If pid is positive, then signal
sig is sent to the process with the ID specified by pid.
If pid equals 0,
then sig is sent to every process in the process group of the calling process.
If pid equals -1, then sig is sent to every process for which the calling
process has permission to send signals, except for process 1 (init), but
see below.
If pid is less than -1, then sig is sent to every process in the
process group whose ID is -pid.
If sig is 0, then no signal is sent, but
error checking is still performed; this can be used to check for the existence
of a process ID or process group ID.
For a process to have permission to
send a signal it must either be privileged (under Linux: have the CAP_KILL
capability), or the real or effective user ID of the sending process must
equal the real or saved set-user-ID of the target process.

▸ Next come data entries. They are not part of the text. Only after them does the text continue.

-- ==== Sys2Proof/Machine/Motion.lean ====
section
/-!
DEFINITION. Meanings of the commands of axes and the planner tick.
-/

namespace Sys2Proof.Machine

/-- PLANNER_TICK (R329). -/
def execPlannerTick (leds : List (List Nat)) (s : State) : Host.Outcome State Fault Refusal :=
  s.effect fun m => (List.range 16).foldl (fun m g => m.lampTick g (leds.getD g [])) m.plannerTick

/-- LEVEL_LOST (R356). -/
def execLevelLost (t : Fin 8) (u : Fin 8) (s : State) : Host.Outcome State Fault Refusal :=
  s.effect fun m => m.levelLost t u

/-- MICROSTEP_EVENT (R330). -/
def execMicrostepEvent (g : Fin 16) (n : BitVec 64) (s : State) : Host.Outcome State Fault Refusal :=
  s.effect fun m => m.microstepEvent g n.toNat

/-- AXIS_GO (R335). -/
def execAxisGo (p : Port) (g : Fin 16) (v : Word) (s : State) : Host.Outcome State Fault Refusal :=
  s.effect fun m => m.portWrite p (regAddr (g / 2) (0x28 + g % 2) 0x044) (v ||| 2)

/-- AXIS_STOP (R337). -/
def execAxisStop (p : Port) (g : Fin 16) (v : Word) (s : State) : Host.Outcome State Fault Refusal :=
  s.effect fun m => m.portWrite p (regAddr (g / 2) (0x28 + g % 2) 0x044) (v ||| 4)

/-- AXIS_ESTOP (R340). -/
def execAxisEstop (p : Port) (g : Fin 16) (v : Word) (s : State) : Host.Outcome State Fault Refusal :=
  s.effect fun m => m.portWrite p (regAddr (g / 2) (0x28 + g % 2) 0x044) (v ||| 8)

/-- HOME_GO (R345). -/
def execHomeGo (p : Port) (g : Fin 16) (v : Word) (s : State) : Host.Outcome State Fault Refusal :=
  s.effect fun m => m.portWrite p (regAddr (g / 2) (0x28 + g % 2) 0x044) (v ||| 16)

/-- FORGET (R350). -/
def execForget (p : Port) (g : Fin 16) (v : Word) (s : State) : Host.Outcome State Fault Refusal :=
  s.effect fun m => m.portWrite p (regAddr (g / 2) (0x28 + g % 2) 0x044) (v ||| 32)

/-- CHAT_CLR (R343). -/
def execChatClr (p : Port) (g : Fin 16) (v : Word) (s : State) : Host.Outcome State Fault Refusal :=
  s.effect fun m => m.portWrite p (regAddr (g / 2) (0x28 + g % 2) 0x044) (v ||| 64)

/-- AXIS_SNAP (R352). -/
def execAxisSnap (p : Port) (g : Fin 16) (v : Word) (s : State) : Host.Outcome State Fault Refusal :=
  s.effect fun m => m.portWrite p (regAddr (g / 2) (0x28 + g % 2) 0x044) (v ||| 128)

/-- AXIS_DRV_EN_WRITE (R342). -/
def execAxisDrvEnWrite (p : Port) (g : Fin 16) (en : Bool) (s : State) : Host.Outcome State Fault Refusal :=
  s.effect fun m => m.portWrite p (regAddr (g / 2) (0x28 + g % 2) 0x044) (BitVec.ofNat 32 en.toNat)

/-- ENCODER_EDGE (R334). -/
def execEncoderEdge (g : Fin 16) (kind : EncEdge) (s : State) : Host.Outcome State Fault Refusal :=
  s.effect fun m => match kind with | .up => m.encoderStep g true | .down => m.encoderStep g false | .error => m.encoderError g | .index => m.encoderIndex g

/-- LIMIT_INPUT_CHANGE (R343). -/
def execLimitInputChange (g : Fin 16) (i : Fin 3) (change : LimChange) (s : State) : Host.Outcome State Fault Refusal :=
  s.effect fun m => match change with | .level b => m.inputLevel g i b | .chatter => m.inputChatter g i

/-- DRV_FAULT (R340). -/
def execDrvFault (g : Fin 16) (active : Bool) (s : State) : Host.Outcome State Fault Refusal :=
  s.effect fun m => m.driverFaultEdge g active

/-- HOMING_NOT_FOUND (R347). -/
def execHomingNotFound (g : Fin 16) (s : State) : Host.Outcome State Fault Refusal :=
  s.effect fun m => m.homingNotFound g

/-- IREF_HOLD_TIMEOUT (R333). -/
def execIrefHoldTimeout (g : Fin 16) (s : State) : Host.Outcome State Fault Refusal :=
  s.effect fun m => m.holdTimeout g

end Sys2Proof.Machine
end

In the case of
SIGCONT it suffices when the sending and receiving processes belong to
the same session. (Historically, the rules were different; see NOTES.)
On success (at least one signal was sent), zero is returned. On error,
-1 is returned, and errno is set appropriately.
- EINVAL
- An invalid signal
was specified.
- EPERM
- The process does not have permission to send the signal
to any of the target processes.
- ESRCH
- The pid or process group does not
exist. Note that an existing process might be a zombie, a process which
already committed termination, but has not yet been wait(2)
ed for.
SVr4, 4.3BSD, POSIX.1-2001.
The only signals that can be sent to process
ID 1, the init process, are those for which init has explicitly installed
signal handlers. This is done to assure the system is not brought down accidentally.
POSIX.1-2001 requires that kill(-1,sig) send sig to all processes that the
calling process may send signals to, except possibly for some implementation-defined
system processes. Linux allows a process to signal itself, but on Linux
the call kill(-1,sig) does not signal the calling process.
POSIX.1-2001 requires
that if a process sends a signal to itself, and the sending thread does
not have the signal blocked, and no other thread has it unblocked or is
waiting for it in sigwait(3)
, at least one unblocked signal must be delivered
to the sending thread before the kill() returns.
Across different
kernel versions, Linux has enforced different rules for the permissions
required for an unprivileged process to send a signal to another process.
In kernels 1.0 to 1.2.2, a signal could be sent if the effective user ID
of the sender matched effective user ID of the target, or the real user
ID of the sender matched the real user ID of the target. From kernel 1.2.3
until 1.3.77, a signal could be sent if the effective user ID of the sender
matched either the real or effective user ID of the target. The current
rules, which conform to POSIX.1-2001, were adopted in kernel 1.3.78.
In
2.6 kernels up to and including 2.6.7, there was a bug that meant that when
sending signals to a process group, kill() failed with the error EPERM
if the caller did not have permission to send the signal to any (rather
than all) of the members of the process group. Notwithstanding this error
return, the signal was still delivered to all of the processes for which
the caller had permission to signal.
_exit(2), killpg(2)
, signal(2)
,
tkill(2)
, exit(3)
, sigqueue(3)
, capabilities(7)
, credentials(7)
, signal(7)
This page is part of release 3.78 of the Linux man-pages project.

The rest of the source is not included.